> **What is being asked**
Look below for the line that has "n = decC09 n". Set down the lines from there through the line that has "13) : rawOf (.col", exactly as written.

..........

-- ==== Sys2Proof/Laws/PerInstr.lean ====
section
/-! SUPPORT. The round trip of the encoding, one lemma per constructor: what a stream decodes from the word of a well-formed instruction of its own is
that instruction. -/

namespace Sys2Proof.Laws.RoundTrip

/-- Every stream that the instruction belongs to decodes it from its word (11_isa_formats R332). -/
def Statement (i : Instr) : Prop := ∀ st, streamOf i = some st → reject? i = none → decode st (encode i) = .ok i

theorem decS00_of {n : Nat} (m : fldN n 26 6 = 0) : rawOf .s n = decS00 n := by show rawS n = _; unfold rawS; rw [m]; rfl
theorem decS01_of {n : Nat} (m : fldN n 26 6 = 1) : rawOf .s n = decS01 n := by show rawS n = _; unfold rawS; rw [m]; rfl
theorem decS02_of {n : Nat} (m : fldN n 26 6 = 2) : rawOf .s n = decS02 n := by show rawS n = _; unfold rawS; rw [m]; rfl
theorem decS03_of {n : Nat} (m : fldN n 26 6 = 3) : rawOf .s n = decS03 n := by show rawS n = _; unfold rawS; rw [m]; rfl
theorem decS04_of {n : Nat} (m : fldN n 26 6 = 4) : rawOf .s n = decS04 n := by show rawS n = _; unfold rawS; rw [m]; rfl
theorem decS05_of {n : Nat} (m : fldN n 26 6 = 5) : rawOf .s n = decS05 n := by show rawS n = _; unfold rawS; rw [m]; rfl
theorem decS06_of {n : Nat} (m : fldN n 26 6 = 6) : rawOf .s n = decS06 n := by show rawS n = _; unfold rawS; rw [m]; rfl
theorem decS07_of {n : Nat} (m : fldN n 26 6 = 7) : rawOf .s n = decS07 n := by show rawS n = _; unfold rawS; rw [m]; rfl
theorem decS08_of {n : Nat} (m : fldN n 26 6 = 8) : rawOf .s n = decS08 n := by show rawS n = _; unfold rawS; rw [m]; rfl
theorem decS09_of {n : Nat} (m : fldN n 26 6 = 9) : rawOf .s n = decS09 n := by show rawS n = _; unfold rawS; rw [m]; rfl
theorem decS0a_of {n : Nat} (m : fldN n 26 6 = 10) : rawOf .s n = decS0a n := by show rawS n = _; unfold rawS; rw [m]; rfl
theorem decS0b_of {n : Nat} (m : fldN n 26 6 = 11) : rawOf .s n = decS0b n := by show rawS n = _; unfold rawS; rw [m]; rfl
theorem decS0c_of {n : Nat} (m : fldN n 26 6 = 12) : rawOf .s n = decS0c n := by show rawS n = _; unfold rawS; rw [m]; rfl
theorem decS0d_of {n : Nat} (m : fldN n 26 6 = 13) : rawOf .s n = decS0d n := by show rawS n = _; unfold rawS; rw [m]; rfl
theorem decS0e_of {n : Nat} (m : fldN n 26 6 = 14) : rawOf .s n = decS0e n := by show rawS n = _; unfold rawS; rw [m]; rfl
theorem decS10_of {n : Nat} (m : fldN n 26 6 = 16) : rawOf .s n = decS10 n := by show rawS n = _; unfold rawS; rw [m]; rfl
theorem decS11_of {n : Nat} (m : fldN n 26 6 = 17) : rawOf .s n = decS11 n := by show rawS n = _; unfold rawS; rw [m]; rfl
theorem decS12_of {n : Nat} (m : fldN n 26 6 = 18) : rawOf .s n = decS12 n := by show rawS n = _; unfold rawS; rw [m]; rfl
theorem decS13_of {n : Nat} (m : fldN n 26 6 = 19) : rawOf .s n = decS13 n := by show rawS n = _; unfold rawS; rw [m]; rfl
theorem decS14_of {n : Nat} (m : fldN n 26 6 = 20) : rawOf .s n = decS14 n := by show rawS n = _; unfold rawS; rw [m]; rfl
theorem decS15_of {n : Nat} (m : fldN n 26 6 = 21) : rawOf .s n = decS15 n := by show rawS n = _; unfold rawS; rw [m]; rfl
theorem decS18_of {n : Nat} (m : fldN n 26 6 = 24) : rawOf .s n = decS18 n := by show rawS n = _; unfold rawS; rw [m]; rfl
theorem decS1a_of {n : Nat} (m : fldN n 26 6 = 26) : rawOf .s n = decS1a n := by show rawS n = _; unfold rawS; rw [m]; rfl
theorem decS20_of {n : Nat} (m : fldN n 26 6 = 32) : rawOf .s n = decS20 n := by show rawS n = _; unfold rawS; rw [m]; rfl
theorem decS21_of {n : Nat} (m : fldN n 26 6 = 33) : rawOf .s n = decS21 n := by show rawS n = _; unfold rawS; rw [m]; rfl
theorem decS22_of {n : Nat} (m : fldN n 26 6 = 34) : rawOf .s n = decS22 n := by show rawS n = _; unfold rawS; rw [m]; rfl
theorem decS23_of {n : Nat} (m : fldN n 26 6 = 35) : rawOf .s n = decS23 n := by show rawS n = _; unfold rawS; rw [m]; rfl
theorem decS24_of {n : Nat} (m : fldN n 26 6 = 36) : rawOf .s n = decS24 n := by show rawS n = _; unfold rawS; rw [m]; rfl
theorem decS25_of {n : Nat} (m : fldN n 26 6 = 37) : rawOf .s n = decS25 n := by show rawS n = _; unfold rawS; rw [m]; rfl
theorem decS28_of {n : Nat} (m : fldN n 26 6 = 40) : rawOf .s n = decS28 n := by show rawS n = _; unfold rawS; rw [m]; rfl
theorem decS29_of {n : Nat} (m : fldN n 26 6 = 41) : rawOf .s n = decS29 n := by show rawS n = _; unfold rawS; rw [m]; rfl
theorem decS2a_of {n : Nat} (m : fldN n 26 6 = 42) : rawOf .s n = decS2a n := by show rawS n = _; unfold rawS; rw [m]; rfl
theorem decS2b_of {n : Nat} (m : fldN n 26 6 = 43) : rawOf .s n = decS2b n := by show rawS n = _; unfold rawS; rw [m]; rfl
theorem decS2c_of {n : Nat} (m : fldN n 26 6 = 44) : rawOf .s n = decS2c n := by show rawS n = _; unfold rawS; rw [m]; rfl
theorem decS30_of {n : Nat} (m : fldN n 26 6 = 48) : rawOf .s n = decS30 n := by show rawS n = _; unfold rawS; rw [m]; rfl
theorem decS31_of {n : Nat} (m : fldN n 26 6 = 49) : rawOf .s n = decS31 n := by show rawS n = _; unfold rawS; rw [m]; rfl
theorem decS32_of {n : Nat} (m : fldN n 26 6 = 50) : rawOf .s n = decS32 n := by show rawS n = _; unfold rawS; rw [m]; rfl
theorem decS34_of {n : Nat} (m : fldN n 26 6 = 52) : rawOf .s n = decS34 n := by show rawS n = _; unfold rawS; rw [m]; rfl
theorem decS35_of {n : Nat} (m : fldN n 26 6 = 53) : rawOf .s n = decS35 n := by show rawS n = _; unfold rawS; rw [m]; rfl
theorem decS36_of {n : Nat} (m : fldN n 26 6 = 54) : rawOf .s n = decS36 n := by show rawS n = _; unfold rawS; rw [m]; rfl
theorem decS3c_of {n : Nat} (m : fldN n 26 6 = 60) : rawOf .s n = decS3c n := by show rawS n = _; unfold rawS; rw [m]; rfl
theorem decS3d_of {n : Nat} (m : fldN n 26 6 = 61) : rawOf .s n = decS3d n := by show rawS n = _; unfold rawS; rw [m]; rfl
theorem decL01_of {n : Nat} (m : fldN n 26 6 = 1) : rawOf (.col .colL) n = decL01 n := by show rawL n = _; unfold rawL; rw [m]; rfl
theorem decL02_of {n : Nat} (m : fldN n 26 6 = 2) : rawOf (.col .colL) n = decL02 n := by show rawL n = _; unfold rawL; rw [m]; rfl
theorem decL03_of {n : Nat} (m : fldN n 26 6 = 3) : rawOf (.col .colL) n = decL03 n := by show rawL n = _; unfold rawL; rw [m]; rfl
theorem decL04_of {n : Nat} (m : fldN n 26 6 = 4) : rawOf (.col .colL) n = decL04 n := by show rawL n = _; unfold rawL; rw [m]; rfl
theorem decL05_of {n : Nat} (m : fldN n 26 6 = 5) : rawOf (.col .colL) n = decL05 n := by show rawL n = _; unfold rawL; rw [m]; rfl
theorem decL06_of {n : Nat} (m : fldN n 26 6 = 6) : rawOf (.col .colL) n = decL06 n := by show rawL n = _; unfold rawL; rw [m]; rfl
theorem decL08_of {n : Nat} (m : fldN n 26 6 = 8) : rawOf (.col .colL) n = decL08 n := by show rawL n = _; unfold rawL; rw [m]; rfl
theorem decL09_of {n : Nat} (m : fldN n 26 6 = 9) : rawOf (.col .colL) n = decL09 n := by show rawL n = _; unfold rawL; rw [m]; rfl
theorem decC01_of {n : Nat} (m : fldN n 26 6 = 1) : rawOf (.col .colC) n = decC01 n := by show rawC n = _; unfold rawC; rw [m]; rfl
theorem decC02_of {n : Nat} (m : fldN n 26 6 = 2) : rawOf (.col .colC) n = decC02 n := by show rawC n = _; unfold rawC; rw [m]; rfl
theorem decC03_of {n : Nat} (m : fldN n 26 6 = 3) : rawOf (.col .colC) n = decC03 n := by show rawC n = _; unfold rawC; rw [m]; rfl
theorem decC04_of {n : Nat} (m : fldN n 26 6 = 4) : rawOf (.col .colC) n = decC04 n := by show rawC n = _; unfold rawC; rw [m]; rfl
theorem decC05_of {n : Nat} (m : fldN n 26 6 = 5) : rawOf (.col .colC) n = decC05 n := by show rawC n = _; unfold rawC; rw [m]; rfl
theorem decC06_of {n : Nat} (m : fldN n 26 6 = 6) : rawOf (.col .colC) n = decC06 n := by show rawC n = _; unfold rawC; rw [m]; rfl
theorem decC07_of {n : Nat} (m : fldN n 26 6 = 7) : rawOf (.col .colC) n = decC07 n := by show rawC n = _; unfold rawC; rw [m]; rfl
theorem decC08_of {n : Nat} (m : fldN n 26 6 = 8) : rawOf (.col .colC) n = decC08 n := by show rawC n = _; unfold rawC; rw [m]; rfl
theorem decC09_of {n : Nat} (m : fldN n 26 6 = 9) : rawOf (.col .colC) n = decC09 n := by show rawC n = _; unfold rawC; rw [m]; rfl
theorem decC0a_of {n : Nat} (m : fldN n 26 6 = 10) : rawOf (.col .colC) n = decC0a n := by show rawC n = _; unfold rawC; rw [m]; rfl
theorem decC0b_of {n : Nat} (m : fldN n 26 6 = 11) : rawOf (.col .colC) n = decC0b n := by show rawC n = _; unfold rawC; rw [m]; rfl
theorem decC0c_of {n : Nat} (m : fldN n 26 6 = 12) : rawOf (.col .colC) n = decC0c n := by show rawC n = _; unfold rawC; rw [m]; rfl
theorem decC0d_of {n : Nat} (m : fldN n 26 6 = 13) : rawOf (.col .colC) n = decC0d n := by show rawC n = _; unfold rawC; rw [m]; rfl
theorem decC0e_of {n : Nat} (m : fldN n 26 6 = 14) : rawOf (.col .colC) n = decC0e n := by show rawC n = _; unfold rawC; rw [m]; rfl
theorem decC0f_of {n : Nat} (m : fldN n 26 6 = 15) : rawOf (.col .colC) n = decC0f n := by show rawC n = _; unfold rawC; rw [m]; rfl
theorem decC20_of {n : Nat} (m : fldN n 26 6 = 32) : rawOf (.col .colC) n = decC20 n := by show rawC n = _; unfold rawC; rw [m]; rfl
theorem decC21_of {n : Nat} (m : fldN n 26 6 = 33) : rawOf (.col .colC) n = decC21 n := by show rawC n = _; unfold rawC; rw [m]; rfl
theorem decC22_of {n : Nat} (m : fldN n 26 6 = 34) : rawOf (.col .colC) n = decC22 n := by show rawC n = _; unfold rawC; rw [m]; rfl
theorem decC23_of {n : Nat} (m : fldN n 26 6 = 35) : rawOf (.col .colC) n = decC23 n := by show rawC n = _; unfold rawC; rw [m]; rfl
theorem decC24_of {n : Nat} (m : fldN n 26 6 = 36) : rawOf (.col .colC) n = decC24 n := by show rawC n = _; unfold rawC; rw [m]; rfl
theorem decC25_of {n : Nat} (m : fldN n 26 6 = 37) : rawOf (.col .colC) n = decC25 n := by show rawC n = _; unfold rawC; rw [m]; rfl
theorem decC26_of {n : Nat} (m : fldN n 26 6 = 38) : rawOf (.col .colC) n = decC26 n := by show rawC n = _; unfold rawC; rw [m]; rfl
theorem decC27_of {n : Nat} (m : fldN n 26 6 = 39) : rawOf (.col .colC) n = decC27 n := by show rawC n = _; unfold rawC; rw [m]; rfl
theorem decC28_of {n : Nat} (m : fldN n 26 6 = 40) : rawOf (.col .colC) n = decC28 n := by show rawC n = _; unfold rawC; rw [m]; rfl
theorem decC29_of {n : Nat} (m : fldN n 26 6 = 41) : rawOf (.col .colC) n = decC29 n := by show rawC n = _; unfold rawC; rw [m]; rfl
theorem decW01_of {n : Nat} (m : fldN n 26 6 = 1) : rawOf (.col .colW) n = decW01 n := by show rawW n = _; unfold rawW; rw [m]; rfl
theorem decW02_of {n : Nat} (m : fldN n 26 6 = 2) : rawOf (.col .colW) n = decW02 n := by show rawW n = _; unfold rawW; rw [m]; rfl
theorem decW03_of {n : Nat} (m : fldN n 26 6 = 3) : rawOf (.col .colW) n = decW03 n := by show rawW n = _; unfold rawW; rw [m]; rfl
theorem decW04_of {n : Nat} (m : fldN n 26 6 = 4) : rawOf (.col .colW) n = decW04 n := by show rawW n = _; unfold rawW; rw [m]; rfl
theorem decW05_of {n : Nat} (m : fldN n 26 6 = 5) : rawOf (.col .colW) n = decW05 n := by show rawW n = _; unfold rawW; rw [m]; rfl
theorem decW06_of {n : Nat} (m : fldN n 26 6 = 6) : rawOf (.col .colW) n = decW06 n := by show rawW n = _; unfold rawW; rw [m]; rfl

..........

> **Answer space**
theorem decC09_of {n : Nat} (m : fldN n 26 6 = 9) : rawOf (.col .colC) n = decC09 n := by show rawC n = _; unfold rawC; rw [m]; rfl
theorem decC0a_of {n : Nat} (m : fldN n 26 6 = 10) : rawOf (.col .colC) n = decC0a n := by show rawC n = _; unfold rawC; rw [m]; rfl
theorem decC0b_of {n : Nat} (m : fldN n 26 6 = 11) : rawOf (.col .colC) n = decC0b n := by show rawC n = _; unfold rawC; rw [m]; rfl
theorem decC0c_of {n : Nat} (m : fldN n 26 6 = 12) : rawOf (.col .colC) n = decC0c n := by show rawC n = _; unfold rawC; rw [m]; rfl
theorem decC0d_of {n : Nat} (m : fldN n 26 6 = 13) : rawOf (.col .colC) n = decC0d n := by show rawC n = _; unfold rawC; rw [m]; rfl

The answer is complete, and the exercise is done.